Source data
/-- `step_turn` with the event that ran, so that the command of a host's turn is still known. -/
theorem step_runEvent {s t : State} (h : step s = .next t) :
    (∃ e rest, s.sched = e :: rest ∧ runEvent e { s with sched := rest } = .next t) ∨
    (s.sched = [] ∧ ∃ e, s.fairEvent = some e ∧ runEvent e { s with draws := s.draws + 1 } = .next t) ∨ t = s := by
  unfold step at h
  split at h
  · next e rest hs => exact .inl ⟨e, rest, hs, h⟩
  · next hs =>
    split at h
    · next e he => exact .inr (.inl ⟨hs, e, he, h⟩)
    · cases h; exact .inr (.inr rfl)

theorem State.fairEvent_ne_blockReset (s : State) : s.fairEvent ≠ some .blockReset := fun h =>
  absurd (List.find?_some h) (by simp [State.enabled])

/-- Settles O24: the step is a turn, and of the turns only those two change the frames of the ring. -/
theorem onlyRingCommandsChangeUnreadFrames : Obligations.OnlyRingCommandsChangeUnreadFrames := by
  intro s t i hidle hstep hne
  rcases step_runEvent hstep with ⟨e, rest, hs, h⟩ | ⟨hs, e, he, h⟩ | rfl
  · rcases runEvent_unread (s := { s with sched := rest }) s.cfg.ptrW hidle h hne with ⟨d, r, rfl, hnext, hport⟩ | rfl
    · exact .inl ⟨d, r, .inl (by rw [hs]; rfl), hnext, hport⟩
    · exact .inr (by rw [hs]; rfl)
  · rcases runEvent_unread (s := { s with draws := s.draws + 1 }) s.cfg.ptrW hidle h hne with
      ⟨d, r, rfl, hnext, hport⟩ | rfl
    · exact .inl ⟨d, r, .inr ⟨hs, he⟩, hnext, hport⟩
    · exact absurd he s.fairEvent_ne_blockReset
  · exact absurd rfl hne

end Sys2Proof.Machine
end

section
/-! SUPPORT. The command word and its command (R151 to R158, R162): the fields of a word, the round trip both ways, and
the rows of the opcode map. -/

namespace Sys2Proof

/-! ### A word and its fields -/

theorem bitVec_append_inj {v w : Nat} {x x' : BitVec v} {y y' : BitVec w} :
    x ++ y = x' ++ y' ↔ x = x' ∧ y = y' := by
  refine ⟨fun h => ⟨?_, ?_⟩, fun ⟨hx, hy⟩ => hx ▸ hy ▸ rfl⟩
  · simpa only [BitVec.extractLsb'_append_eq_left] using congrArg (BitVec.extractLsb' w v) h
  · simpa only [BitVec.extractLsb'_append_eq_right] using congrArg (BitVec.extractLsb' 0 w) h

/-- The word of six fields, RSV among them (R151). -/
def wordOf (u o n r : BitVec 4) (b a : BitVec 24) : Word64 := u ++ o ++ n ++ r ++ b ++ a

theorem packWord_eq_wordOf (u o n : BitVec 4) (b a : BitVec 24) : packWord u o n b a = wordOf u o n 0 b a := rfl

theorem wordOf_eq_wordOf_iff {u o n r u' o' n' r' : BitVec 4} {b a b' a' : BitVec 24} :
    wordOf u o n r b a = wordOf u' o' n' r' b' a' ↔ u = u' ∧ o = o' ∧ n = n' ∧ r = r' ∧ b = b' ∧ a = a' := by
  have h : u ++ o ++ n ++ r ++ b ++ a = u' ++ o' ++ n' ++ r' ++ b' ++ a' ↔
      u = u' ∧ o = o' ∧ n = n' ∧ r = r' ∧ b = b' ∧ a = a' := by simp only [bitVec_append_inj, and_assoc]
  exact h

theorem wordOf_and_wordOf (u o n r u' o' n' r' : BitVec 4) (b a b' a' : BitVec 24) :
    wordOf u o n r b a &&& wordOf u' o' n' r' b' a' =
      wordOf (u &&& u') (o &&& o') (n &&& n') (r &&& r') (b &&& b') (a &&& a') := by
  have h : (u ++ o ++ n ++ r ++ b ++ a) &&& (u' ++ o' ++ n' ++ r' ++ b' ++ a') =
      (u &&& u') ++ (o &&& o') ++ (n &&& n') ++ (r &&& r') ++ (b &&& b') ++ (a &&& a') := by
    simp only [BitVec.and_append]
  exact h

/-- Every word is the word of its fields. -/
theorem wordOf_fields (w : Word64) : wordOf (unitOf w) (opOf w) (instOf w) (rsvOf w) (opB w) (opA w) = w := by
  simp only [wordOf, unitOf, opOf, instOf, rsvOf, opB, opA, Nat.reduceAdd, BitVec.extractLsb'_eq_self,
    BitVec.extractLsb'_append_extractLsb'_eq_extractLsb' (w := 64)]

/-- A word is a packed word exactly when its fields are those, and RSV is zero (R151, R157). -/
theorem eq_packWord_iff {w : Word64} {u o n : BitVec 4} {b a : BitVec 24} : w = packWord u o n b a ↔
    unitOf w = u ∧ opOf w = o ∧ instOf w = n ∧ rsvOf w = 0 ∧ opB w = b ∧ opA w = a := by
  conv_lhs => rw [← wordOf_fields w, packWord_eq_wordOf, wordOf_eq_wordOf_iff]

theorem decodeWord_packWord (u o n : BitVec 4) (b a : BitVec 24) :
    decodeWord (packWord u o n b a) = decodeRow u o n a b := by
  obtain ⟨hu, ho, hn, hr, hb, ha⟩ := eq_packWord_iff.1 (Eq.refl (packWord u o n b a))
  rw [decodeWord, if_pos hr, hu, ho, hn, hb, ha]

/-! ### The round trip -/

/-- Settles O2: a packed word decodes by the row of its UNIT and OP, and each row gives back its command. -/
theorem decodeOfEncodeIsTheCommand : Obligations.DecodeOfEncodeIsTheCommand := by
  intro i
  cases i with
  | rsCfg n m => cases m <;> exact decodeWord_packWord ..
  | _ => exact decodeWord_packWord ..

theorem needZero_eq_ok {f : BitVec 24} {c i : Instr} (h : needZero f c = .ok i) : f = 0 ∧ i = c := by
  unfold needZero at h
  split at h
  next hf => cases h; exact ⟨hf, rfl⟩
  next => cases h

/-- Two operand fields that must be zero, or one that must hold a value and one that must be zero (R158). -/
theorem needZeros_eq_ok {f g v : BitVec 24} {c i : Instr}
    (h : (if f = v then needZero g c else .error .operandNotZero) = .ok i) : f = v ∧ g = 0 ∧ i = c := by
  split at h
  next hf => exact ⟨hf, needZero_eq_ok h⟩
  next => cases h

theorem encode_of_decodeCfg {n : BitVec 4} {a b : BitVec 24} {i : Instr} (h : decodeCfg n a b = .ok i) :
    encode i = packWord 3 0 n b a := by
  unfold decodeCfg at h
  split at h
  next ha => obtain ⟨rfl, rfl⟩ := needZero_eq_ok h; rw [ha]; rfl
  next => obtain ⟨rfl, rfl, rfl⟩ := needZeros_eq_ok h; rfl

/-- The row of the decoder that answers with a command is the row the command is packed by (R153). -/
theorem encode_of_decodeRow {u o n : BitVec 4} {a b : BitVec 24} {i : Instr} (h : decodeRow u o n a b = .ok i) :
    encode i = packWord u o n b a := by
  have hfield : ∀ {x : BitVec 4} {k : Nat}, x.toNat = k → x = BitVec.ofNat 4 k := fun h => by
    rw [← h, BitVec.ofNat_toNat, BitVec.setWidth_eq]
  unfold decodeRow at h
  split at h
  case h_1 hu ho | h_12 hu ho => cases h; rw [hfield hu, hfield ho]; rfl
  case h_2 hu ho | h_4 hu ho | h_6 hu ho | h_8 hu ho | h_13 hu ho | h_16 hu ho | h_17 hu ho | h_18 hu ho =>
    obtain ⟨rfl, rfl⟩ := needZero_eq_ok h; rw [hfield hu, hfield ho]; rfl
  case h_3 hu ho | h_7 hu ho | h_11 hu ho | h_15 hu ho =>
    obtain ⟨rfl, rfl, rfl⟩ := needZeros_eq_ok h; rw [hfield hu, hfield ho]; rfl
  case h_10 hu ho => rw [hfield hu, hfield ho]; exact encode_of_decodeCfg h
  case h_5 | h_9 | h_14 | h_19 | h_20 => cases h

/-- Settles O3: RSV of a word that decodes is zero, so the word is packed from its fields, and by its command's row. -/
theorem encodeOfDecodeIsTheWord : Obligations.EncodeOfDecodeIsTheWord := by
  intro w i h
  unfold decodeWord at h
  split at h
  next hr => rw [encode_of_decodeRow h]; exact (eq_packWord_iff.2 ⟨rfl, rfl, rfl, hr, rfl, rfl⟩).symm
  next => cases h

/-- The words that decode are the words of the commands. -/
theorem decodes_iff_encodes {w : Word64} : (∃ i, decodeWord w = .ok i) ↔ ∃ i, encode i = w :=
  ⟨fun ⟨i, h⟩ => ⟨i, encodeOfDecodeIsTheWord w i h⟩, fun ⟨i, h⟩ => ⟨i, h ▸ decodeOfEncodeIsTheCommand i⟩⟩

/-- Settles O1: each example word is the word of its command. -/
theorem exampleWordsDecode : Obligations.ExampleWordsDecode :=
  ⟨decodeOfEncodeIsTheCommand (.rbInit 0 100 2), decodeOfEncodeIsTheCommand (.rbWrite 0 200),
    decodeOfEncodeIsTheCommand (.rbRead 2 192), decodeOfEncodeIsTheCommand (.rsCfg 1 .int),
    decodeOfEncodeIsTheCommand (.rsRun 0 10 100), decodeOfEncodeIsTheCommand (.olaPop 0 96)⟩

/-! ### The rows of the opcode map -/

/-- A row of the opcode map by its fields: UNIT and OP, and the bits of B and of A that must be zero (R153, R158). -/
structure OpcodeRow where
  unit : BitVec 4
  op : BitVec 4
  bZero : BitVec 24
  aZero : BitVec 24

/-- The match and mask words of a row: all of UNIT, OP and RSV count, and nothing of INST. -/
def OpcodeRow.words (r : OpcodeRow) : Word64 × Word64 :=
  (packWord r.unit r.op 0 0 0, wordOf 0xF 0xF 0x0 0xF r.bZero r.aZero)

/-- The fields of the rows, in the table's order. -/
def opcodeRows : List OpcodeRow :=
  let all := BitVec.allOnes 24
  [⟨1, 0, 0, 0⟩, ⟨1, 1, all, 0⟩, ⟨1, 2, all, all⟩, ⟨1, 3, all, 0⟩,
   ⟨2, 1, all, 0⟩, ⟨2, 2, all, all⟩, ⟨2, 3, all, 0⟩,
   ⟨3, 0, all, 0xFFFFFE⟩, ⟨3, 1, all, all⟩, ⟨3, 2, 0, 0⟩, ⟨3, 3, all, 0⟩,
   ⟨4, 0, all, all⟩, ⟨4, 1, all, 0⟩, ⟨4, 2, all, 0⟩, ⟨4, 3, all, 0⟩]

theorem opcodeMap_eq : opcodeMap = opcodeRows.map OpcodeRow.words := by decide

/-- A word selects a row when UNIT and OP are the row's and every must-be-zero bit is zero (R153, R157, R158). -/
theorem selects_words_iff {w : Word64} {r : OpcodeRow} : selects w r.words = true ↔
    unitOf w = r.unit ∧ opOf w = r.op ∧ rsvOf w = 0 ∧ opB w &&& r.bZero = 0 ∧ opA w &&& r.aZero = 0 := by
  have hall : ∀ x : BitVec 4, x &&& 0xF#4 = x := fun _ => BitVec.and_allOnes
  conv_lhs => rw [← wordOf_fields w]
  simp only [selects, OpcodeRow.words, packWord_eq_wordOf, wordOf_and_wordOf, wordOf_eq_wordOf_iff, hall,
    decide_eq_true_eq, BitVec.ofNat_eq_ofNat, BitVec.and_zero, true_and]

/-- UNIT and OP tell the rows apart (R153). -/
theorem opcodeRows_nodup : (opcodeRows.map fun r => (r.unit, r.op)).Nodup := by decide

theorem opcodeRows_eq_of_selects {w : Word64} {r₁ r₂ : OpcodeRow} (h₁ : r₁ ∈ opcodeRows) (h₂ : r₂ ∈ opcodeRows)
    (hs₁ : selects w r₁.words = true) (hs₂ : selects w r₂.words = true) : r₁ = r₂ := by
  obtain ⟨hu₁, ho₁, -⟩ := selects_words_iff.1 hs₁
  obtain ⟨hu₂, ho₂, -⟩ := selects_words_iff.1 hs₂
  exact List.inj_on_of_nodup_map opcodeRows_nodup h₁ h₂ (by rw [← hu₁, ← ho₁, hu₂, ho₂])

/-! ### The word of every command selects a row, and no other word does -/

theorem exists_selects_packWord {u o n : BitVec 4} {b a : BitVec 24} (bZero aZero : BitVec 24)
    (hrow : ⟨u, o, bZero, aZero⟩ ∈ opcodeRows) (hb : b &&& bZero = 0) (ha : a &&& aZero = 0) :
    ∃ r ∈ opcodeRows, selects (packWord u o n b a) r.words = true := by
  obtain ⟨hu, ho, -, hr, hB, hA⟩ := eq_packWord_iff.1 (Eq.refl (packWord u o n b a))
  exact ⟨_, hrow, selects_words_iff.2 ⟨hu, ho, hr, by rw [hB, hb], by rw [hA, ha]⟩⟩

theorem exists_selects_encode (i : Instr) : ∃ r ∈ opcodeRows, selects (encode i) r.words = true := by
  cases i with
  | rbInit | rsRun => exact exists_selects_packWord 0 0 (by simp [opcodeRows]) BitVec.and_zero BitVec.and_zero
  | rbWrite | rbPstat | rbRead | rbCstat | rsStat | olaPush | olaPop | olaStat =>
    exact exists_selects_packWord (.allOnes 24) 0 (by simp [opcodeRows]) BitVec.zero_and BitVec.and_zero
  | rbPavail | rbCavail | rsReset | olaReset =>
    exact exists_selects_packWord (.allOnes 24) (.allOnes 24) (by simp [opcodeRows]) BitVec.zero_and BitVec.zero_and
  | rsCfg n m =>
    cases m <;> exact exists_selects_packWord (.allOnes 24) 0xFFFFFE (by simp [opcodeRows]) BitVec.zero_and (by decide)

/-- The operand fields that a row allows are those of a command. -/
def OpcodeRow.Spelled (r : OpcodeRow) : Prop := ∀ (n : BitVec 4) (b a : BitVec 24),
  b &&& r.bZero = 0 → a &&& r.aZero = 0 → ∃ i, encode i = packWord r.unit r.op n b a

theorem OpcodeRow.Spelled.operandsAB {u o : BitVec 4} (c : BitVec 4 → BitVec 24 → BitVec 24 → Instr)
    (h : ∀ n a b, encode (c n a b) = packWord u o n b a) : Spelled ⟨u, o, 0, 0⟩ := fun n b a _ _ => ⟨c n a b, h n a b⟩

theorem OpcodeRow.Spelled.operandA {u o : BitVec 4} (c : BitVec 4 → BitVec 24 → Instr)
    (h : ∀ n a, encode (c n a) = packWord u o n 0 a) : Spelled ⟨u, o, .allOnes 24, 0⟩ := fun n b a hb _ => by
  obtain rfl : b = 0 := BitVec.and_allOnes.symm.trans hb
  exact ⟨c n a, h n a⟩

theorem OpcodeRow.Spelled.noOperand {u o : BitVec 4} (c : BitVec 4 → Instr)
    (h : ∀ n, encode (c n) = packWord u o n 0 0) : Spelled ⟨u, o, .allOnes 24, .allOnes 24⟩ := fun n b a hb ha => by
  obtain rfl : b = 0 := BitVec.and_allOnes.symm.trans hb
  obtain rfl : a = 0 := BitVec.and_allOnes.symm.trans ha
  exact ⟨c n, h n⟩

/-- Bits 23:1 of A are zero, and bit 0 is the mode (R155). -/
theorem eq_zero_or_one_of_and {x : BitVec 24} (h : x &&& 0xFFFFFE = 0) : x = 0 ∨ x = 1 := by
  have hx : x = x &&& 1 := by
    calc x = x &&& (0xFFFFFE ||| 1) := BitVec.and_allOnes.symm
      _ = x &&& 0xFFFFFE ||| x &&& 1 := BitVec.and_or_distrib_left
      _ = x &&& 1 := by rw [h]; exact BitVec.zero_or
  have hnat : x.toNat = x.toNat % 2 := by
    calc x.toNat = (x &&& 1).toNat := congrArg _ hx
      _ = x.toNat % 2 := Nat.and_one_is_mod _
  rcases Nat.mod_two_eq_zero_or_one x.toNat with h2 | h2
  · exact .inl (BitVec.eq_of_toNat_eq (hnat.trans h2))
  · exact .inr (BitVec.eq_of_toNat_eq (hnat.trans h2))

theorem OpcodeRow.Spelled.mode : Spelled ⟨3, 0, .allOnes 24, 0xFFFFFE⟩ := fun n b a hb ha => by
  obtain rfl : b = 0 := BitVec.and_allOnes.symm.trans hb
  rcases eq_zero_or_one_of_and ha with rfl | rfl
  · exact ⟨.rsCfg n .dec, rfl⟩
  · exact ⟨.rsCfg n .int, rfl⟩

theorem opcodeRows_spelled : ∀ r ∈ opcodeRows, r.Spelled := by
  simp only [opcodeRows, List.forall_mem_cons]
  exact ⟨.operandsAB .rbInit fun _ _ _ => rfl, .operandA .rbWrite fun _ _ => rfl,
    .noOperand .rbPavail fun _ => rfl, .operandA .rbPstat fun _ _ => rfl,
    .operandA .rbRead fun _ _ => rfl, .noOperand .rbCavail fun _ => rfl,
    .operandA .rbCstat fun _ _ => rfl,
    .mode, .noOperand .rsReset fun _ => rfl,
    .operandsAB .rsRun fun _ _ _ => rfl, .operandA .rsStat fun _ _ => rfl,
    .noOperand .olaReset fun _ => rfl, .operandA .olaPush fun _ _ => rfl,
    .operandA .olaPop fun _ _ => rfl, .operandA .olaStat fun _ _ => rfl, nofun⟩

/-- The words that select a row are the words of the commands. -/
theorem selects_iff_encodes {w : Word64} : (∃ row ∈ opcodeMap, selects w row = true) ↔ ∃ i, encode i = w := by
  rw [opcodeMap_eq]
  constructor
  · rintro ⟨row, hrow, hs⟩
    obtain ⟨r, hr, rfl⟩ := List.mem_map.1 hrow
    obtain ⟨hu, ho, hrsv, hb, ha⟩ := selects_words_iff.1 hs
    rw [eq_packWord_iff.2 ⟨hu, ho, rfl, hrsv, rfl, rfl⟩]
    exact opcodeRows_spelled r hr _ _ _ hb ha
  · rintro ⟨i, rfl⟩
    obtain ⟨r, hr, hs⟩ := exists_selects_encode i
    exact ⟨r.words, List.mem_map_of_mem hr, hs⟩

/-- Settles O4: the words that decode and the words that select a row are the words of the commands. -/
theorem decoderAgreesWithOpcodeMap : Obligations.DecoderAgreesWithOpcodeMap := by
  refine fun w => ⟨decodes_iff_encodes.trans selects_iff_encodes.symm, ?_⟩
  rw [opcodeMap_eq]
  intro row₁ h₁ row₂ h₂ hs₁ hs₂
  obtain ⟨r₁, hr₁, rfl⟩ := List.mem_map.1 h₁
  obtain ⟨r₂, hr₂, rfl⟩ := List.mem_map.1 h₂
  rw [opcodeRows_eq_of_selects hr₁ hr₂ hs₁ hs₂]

▶ What the exercise asks
Which lines of the records above contain the word "refine"? Report each one.

▶ Your solution
  refine ⟨fun h => ⟨?_, ?_⟩, fun ⟨hx, hy⟩ => hx ▸ hy ▸ rfl⟩
  refine fun w => ⟨decodes_iff_encodes.trans selects_iff_encodes.symm, ?_⟩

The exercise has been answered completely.